Respuesta: La acción a la que se refiere esta pregunta se denomina autodefensa. La legítima defensa de las personas y las sociedades no es una excepción a la prohibición de la muerte del inocente que constituye el homicidio voluntario. «La acción de defenderse [...] puede entrañar un doble efecto: el uno es la conservación de la propia vida; el otro, la muerte del agresor» (Santo Tomás de Aquino, Summa theologiae, 2-2, q. 64, a. 7). «Nada impide que un solo acto tenga dos efectos, de los que uno sólo es querido, sin embargo el otro está más allá de la intención» (Santo Tomás de Aquino, Summa theologiae, 2-2, q. 64, a. 7) (CatIglCat n. 2263).

 

El amor hacia uno mismo se mantiene como un principio fundamental de la acción moral. Por consiguiente, es legítimo insistir en el respeto al propio derecho a la vida. Quien defiende su vida no es culpable de homicidio, incluso si se ve forzado a asestar a su agresor un golpe mortal:

 

Si para defenderse se ejerce una violencia mayor que la necesaria, se trataría de una acción ilícita. Pero si se rechaza la violencia en forma mesurada, la acción sería lícita [...] y no es necesario para la salvación que se omita este acto de protección mesurada a fin de evitar matar al otro, pues es mayor la obligación que se tiene de velar por la propia vida que por la de otro (Santo Tomás de Aquino, Summa theologiae, 2-2, q. 64, a. 7) (CatIgleCat n. 2264).

 

La legítima defensa puede ser no solamente un derecho, sino un deber grave, para el que es responsable de la vida de otro. La defensa del bien común exige colocar al agresor en la situación de no poder causar prejuicio. Por este motivo, los que tienen autoridad legítima tienen también el derecho de rechazar, incluso con el uso de las armas, a los agresores de la sociedad civil confiada a su responsabilidad (CatIglCat n. 2265).

 

A la exigencia de la tutela del bien común corresponde el esfuerzo del Estado para contener la difusión de comportamientos lesivos de los derechos humanos y las normas fundamentales de la convivencia civil. La legítima autoridad pública tiene el derecho y el deber de aplicar penas proporcionadas a la gravedad del delito. La pena tiene, ante todo, la finalidad de reparar el desorden introducido por la culpa. Cuando la pena es aceptada voluntariamente por el culpable, adquiere un valor de expiación.
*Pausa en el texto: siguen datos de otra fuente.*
-- ==== Sys2Proof/Tests/Slice0.lean ====
section
/-! SUPPORT. Tests. Expected values are those of spec/95_test_vectors.md (named in each comment) under its test configuration
TC of section 2.2, or words written out from the field layout of 30_encoding.md R55. The second half gives, for every
statement of Obligations.lean that has hypotheses, a named state and operands that meet them. -/

namespace Sys2Proof.Tests

open Sys2Proof Sys2Proof.Machine

set_option Elab.async false

/-! ### The test configuration TC and small states -/

/-- TC, 95_test_vectors.md section 2.2. -/
def tc : Cfg where
  useStableHashForRiskyHash := false
  riskyIV := #v[0x1111111111111111, 0x2222222222222222, 0x3333333333333333, 0x4444444444444444]
  riskyP := #v[0x9E3779B97F4A7C15, 0xC2B2AE3D27D4EB4F, 0x165667B19E3779F9, 0xD6E8FEB86659FD93]
  riskyFeedEmptyTail := false
  riskyFinal v len seed := v.get 0 ^^^ rotl64 (v.get 1) 16 ^^^ rotl64 (v.get 2) 32 ^^^ rotl64 (v.get 3) 48 ^^^ len ^^^ seed
  mixNumeral n s := rotl64 ((n ^^^ (s ||| 1)) * 0x9E3779B97F4A7C15) 31
  ptrSalt := 0x5A5A5A5A5A5A5A5A
  stableQ := #v[0x9E3779B1, 0x85EBCA77, 0xC2B2AE3D, 0x27D4EB2F]
  stableAval start v K _ _ := (start ^^^ rotl64 (v.get 0 ^^^ v.get 1) 13 ^^^ rotl64 (v.get 2 ^^^ v.get 3) 29) * K
  stableK64 := 0xA0761D6478BD642F
  stableK128A := 0xE7037ED1A0B428DB
  stableK128B := 0x8EBC6AF09C88C6E3
  prngM0 := 0x37701261ED6C16C7
  prngM1 := 0x764DBBB75F3B3E0D
  prngUpdateForm := .literal
  prngInitL := #v[1, 2, 3, 4]
  prngInitF := #v[0, 0, 0, 0]
  feedRot0 := 17
  feedRot1 := 23
  hasRusage := false
  rusageSize := 0

/-- TC with its clock: the `k`-th answer is `1000 + k`. -/
def tcEnv : Env := { cfg := tc, clockAdvance := fun k => if k = 0 then 1000 else 1, rusageByte := fun _ _ => 0 }

/-- The environment of vector T-P5: a snapshot of the bytes 01 02 03 04. -/
def tcRusage : Env :=
  { tcEnv with
    cfg := { tc with hasRusage := true, rusageSize := 4 }
    rusageByte := fun _ j => BitVec.ofNat 8 (j + 1) }

/-- `B[j] = j + 1` (section 2.4). -/
def bytesUpTo (n : Nat) : List Byte := (List.range n).map fun j => BitVec.ofNat 8 (j + 1)

/-- The lengths of property E3. -/
def lengths : List Nat := [0, 1, 7, 8, 15, 16, 23, 24, 31, 32, 33, 63, 64]

/-- Every byte may be read and written. -/
def everything : List Region := [⟨0, 2 ^ 64, true, true⟩]

/-- A one-port block after reset under TC, with registers, admission and a run of bytes the host wrote. -/
def block (regs : List (RegNo × Word)) (admits : List Region) (a : Word) (bs : List Byte) : State :=
  let s := State.resetOf tc
  { s with
    port := Port.reset.writeRegs regs
    shared := { s.shared with mem := Memory.writeRange [] a bs }
    admits := admits }

/-- The same with the stream `cs` submitted. -/
def running (cs : List Cmd) (s : State) : State := s.setPort (s.port.submit cs)

/-- A command run whole under TC. -/
def under (e : Env) (i : Instr) (s : State) : State := (plan e i s).run e s

/-- `STATUS`, `FAULT_CI`, `FAULT_CMD` and `FAULT_ADDR` after a step. -/
def faultSeen : Host.Outcome State Fault Refusal → Option (Word × Word × Word × Word)
  | .next t => some (t.port.status, t.port.faultCi, t.port.faultCmd, t.port.faultAddr)
  | .fault _ | .refused _ => none

/-! ### Decoding, words written out bit by bit from R55: z, re, rc, rb, ra, rd, op -/

theorem test_decode_mixnum : decode 0b0000_0000_0000_0011_0001_1001_00010000 = .ok (.mixnum 9 1 3) := by decide
theorem test_decode_mixptr : decode 0b0000_0000_0000_0000_0001_1001_00010001 = .ok (.mixptr 9 1) := by decide
theorem test_decode_rhash : decode 0b0000_0000_0011_0010_0001_0100_00100000 = .ok (.rhash 4 1 2 3) := by decide
theorem test_decode_shash : decode 0b0000_0000_0000_0010_0001_0101_00110000 = .ok (.shash 5 1 2 0) := by decide
theorem test_decode_shash128 : decode 0b0000_0111_0011_0010_0001_0110_00110001 = .ok (.shash128 6 7 1 2 3) := by decide
theorem test_decode_shash128b : decode 0b0000_1000_0011_0010_0001_0000_00110010 = .ok (.shash128b 8 1 2 3) := by decide
theorem test_decode_rand64 : decode 0b0000_0000_0000_0000_0000_1010_01000000 = .ok (.rand64 10) := by decide
theorem test_decode_randbytes : decode 0b0000_0000_0000_0010_0001_0000_01000001 = .ok (.randbytes 1 2) := by decide
theorem test_decode_feed : decode 0b0000_0000_0000_0010_0001_0000_01000010 = .ok (.feed 1 2) := by decide
theorem test_decode_reseed : decode 0b0000_0000_0000_0000_0000_0000_01000011 = .ok .reseed := by decide

/-- The words section 2.1 calls illegal, each with the kind of R58, and its pseudo-instructions. -/
theorem test_decode_illegal :
    decode 0x00000000 = .error .unknownOp ∧ decode 0x10000010 = .error .reservedBits ∧
    decode 0x00300010 = .error .unusedField ∧ decode 0x01000043 = .error .unusedField ∧
    decode 0x00001040 = .error .unusedField ∧ decode 0x00000132 = .error .unusedField ∧
    decode 0x00000140 = .ok (.rand64 1) ∧ decode 0x00000010 = .ok .nop ∧ decode 0x00021420 = .ok (.rhash0 4 1 2) ∧
    decode 0x00021530 = .ok (.shash0 5 1 2) ∧ decode 0x00000040 = .ok .rskip := by decide

/-- The assembler lines of R61. -/
theorem test_asm : [Instr.rhash 4 1 2 3, .shash128 6 7 1 2 3, .shash128b 8 1 2 3, .rand64 10, .reseed].map Instr.asm =
    ["rhash r4, r1, r2, r3", "shash128 r6, r7, r1, r2, r3", "shash128b r8, r1, r2, r3", "rand64 r10", "reseed"] := by
  decide +kernel

/-! ### Well-formedness refuses -/

theorem test_wf_unknown_op : wordLegal 0x00000000 = false := by decide
theorem test_wf_reserved_bits : wordLegal 0x10000010 = false := by decide
theorem test_wf_unused_field : wordLegal 0x00300010 = false := by decide
theorem test_wf_stream_too_long : streamWf (List.replicate (2 ^ 64) 0x10) = false := by
  rw [streamWf, List.length_replicate, decide_eq_false (Nat.lt_irrefl _)]
theorem test_wf_legal : wordLegal 0x07321631 = true ∧ streamWf [0x07321631] = true := by decide

/-! ### The first instruction after reset -/

/-- Whether an outcome is a next state. -/
def isNext : Host.Outcome State Fault Refusal → Bool
  | .next _ => true
  | .fault _ | .refused _ => false

theorem test_first_instruction : ∀ w ∈ [0x31910, 0x1911, 0x321420, 0x21530, 0x7321631, 0x8321032, 0xA40, 0x21041, 0x21042, 0x43],
    isNext (step (State.reset.withFetchWord 32 w)) = true ∧ (decodeTableWord 32 w).isSome = true := by decide

/-! ### The commands under TC -/

/-- Program P1, ci 4, and the mixing table. -/
theorem test_mixnum : (under tcEnv (.mixnum 9 1 3) (block [(1, 0x100), (3, 0x0123456789ABCDEF)] [] 0 [])).port.readReg 9 =
    some 0x2838C9CDEA8CF71C := by decide +kernel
La pena finalmente, además de la defensa del orden público y la tutela de la seguridad de las personas, tiene una finalidad medicinal: en la medida de lo posible, debe contribuir a la enmienda del culpable (CatIglCat n. 2266).

 

La enseñanza tradicional de la Iglesia no excluye, supuesta la plena comprobación de la identidad y de la responsabilidad del culpable, el recurso a la pena de muerte, si esta fuera el único camino posible para defender eficazmente del agresor injusto las vidas humanas (CatIglCat n. 2267).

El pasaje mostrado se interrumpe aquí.